- [Given records]
■ ■ ■ ■ ■
/-- The stacks that share spread bands with stack `h`: those of its partition that hold slices, ascending (R311). -/
def stacksBeside (sl : List Nat) (pt : Nat → Nat) (h : Nat) : List Nat := sl.filter (fun x => pt x == pt h)

/-- Where an address lies (R310, R311): the stack, and the byte within it, counted band by band, granule position by position and channel by
channel. `sp` says which bands are spread. -/
def placeIn (sl : List Nat) (pt : Nat → Nat) (sp : Nat → Bool) (a : Nat) : Option (Nat × Nat) :=
  let i := a / 0x10_0000_0000
  let b := a % 0x4000_0000
  (sl[i]?).map (fun h =>
    let base := bandOf a * 0x4000_0000
    if sp (bandOf a) then
      let st := stacksBeside sl pt h
      let n := 32 * max 1 st.length
      let j := ((slicesBeside sl pt h).filter (fun x => Nat.blt x i)).length * 262_144 + b / 4096
      (st.getD (j % n / 32) h, base + (j / n * 32 + j % 32) * 4096 + a % 4096)
    else (h, base + b))

/-- The address whose place is a byte of a stack: the inverse of `placeIn`. -/
def addrIn (sl : List Nat) (pt : Nat → Nat) (sp : Nat → Bool) (h o : Nat) : Option Nat :=
  let q := o / 0x4000_0000
  let b := o % 0x4000_0000
  if sp q then
    let st := stacksBeside sl pt h
    match st.findIdx? (fun x => x == h) with
    | Option.none => Option.none
    | some rank =>
      let j := b / 4096 / 32 * (32 * st.length) + rank * 32 + b / 4096 % 32
      ((slicesBeside sl pt h)[j / 262_144]?).map (fun i => i * 0x10_0000_0000 + q * 0x4000_0000 + j % 262_144 * 4096 + b % 4096)
  else (sl.findIdx? (fun x => x == h)).map (fun i => i * 0x10_0000_0000 + q * 0x4000_0000 + b)

/-- Where an address lies now: the slices are those published last (R28 to R30; log entry 135). -/
def placeOf (s : State) (a : Nat) : Option (Nat × Nat) := placeIn s.pnl.slices (fun h => partOfEdge s (h / 2)) (bandSpread s) a

/-- The address of a byte of a stack now. -/
def addrAt (s : State) (h o : Nat) : Option Nat := addrIn s.pnl.slices (fun h => partOfEdge s (h / 2)) (bandSpread s) h o

/-- The stack and channel that hold an address (R310, R311). -/
def homeOf (s : State) (a : Nat) : Option (Nat × Nat) := (placeOf s a).map (fun p => (p.1, p.2 / 4096 % 32))

/-- The stack that holds an address. -/
def stackOfAddr (s : State) (a : Nat) : Option Nat := (homeOf s a).map (fun p => p.1)

/-- First address beyond the partition's slices is refused: whether every byte of a range lies in slices of `p` (R317). -/
def inPartition (s : State) (p a n : Nat) : Bool :=
  decide (a + n ≤ 0x0400_0000_0000) && (List.range ((a % 0x10_0000_0000 + n + 0xF_FFFF_FFFF) / 0x10_0000_0000)).all (fun d =>
    partOfSlice s (a / 0x10_0000_0000 + d) == some p)

/-- Merge a partly written line that another key wrote: what it decrypts to is rewritten (R308, R530). -/
def mergeLine (s : State) (slot a : Nat) : State :=
  if lineOpens s slot a then s
  else
    let l := a / 64 * 64
    let r := hbmReads s slot l 64
    tagLines (memWrites r.1 l r.2) slot l 64

/-- A write of whole lines replaces them and clears their marks (R306). -/
def clearMarks (s : State) (p : Nat → Bool) : State :=
  if s.hbms.any (fun e => e.2.marks.any p) then
    s.setStacks (smap (fun _ => StackX.init) (fun x => { x with marks := x.marks.filter (fun l => !p l) }) s.hbms)
  else s

/-- Write bytes to HBM under a slot's key. -/
def hbmWrites (s : State) (slot a : Nat) (bs : List Byte) : State :=
  if bs.isEmpty then s
  else
    let s := clearMarks s (fun l => Nat.ble a (64 * l) && Nat.ble (64 * l + 64) (a + bs.length))
    let s := if a % 64 = 0 then s else mergeLine s slot a
    let e := a + bs.length
    let s := if e % 64 = 0 then s else mergeLine s slot (e - 1)
    tagLines (memWrites s a bs) slot a bs.length

/-! Errors. -/

/-- An error found in a line: none, corrected, uncorrectable, corrected and reported by the stack (R305). -/
abbrev HbmErr := Fin 4

/-- The first byte of a marked line that a range meets, if any (R306). -/
def markedLine (s : State) (a n : Nat) : Option Nat :=
  (s.hbms.findSome? (fun e => e.2.marks.find? (fun l => Nat.ble (a / 64) l && Nat.blt (64 * l) (a + n)))).map (fun l => 64 * l)

/-- Count and log an error of a line (R306, R341). Sources: 0 stream, 1 table walk, 2 scrub, 3 aperture. -/
def hbmLog (s : State) (a source sym : Nat) (ue : Bool) : State :=
  match homeOf s a with
  | Option.none => s
  | some (h, c) =>
    let s := bump s (if ue then HBM_CHc_UE h c else HBM_CHc_CE h c) 1
    let s := rise s (HBM_ECC_LOG h) Fd.HBM_ECC_LOG_VALID 1
    let old := rd s (HBM_ECC_LOG h)
    if !ue && fget Fd.HBM_ECC_LOG_VALID old == 1 && fget Fd.HBM_ECC_LOG_TYPE old == 2 then s
    else
      let w := fset Fd.HBM_ECC_LOG_VALID 1 (fset Fd.HBM_ECC_LOG_SYMBOL sym (fset Fd.HBM_ECC_LOG_CHANNEL c
        (fset Fd.HBM_ECC_LOG_SOURCE source (fset Fd.HBM_ECC_LOG_TYPE (if ue then 2 else 1) 0#64))))
      let s := wr s (HBM_ECC_LOG h) w
      let s := wr s (HBM_ECC_ADDR h) (BitVec.ofNat 64 (a / 64 * 64))
      wr s (HBM_ECC_SC h) (BitVec.ofNat 64 (scOf s (144 + h / 2)))

/-- Report an uncorrectable error (R306). The second in one channel within 24 h fences the stack (R489). `hold` is whether an ERROR hold is
raised here. -/
def hbmReport (s : State) (a : Nat) (hold : Bool) : State :=
  match homeOf s a with
  | Option.none => s
  | some (h, c) =>
    let now := timeSec s * 1_000_000_000 + timeNs s
    let last := sget (fun _ => 0) (stack s h).lastUe c
    let second := last != 0 && decide (now + 1 ≤ last + 86_400_000_000_000)
    let s := modStack s h (fun x => { x with lastUe := sput (fun _ => 0) c (now + 1) x.lastUe })
    let d := 144 + h / 2
    let s := if hold then raiseHold s d hError 0 else s
    report s (mkEvent s (if second then 3 else 2) (if second then 2 else 1) 7 (h * 32 + c) (rf s (HBM_ECC_LOG h) Fd.HBM_ECC_LOG_TYPE)
      (scOf s d) (rd s (HBM_ECC_LOG h)) (rd s (HBM_ECC_ADDR h)) (rd s (HBM_ECC_SC h))
      (if hold then some (d, hError) else Option.none) (if second then some (6, h) else Option.none))

/-- Mark a line (R306). -/
def markLine (s : State) (a : Nat) : State :=
  match stackOfAddr s a with
  | some h => modStack s h (fun x => { x with marks := if x.marks.contains (a / 64) then x.marks else x.marks ++ [a / 64] })
  | Option.none => s

/-- The parts of a range that lie in one granule of 4 KiB each: address and bytes. -/
def granules (a n : Nat) : List (Nat × Nat) :=
  (List.range ((a % 4096 + n + 4095) / 4096)).map (fun i =>
    let lo := max a ((a / 4096 + i) * 4096)
    (lo, min (a + n) ((a / 4096 + i + 1) * 4096) - lo))

/-- Count bytes read or written in the channels that hold a range (R310, R311, R341). -/
def countHbm (s : State) (a n : Nat) (w : Bool) : State :=
  (granules a n).foldl (fun s g =>
    match homeOf s g.1 with
    | some (h, c) => bump s (if w then HBM_CHc_WR h c else HBM_CHc_RD h c) g.2
    | Option.none => s) s

/-- Count and log what a read finds in a line (R305, R306): a line with a corrected error is rewritten; a correction that the stack reports is
counted only. -/
def lineError (s : State) (a source : Nat) (err : HbmErr) (sym : Nat) : State :=
  match err.val with
  | 0 => s
  | 1 => countHbm (hbmLog s a source sym false) a 64 true
  | 2 => hbmLog s a source 0 true
  | _ =>
    match homeOf s a with
    | some (h, c) => bump s (HBM_CHc_ODECC h c) 1
    | Option.none => s

/-- Meet the errors on a read of `n` bytes: logged and counted; the line for which the read may not deliver, if any. A marked line never
delivers. -/
def meetErrors (s : State) (a n source : Nat) (errs : List LineErr) : State × Option Nat :=
  let es := errs.filter (fun e => Nat.blt (a / 64 * 64 + 64 * e.line) (a + n))
  let s' := es.foldl (fun s e => lineError s (a / 64 * 64 + 64 * e.line) source e.err e.sym.val) s
  match es.find? (fun e => e.err.val == 2) with
  | some e => (s', some (a / 64 * 64 + 64 * e.line))
  | Option.none =>
    match markedLine s a n with
    | some l => (hbmLog s' l source 0 true, some l)
    | Option.none => (s', Option.none)

/-- Meet an error on a read within one line. -/
def meetError (s : State) (a n source : Nat) (err : HbmErr) (sym : Fin 64) : State × Option Nat := meetErrors s a n source [⟨0, err, sym⟩]

/-- Whether the stack that holds an address is enabled (R27, R30). -/
def homeEnabled (s : State) (a : Nat) : Bool := match stackOfAddr s a with | some h => stackEnabled s h | Option.none => false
■ ■ ■ ■ ■
- [Your assignment]
Search the entries for "rank" and copy each matching line.

- [Solution below]
    | some rank =>
      let j := b / 4096 / 32 * (32 * st.length) + rank * 32 + b / 4096 % 32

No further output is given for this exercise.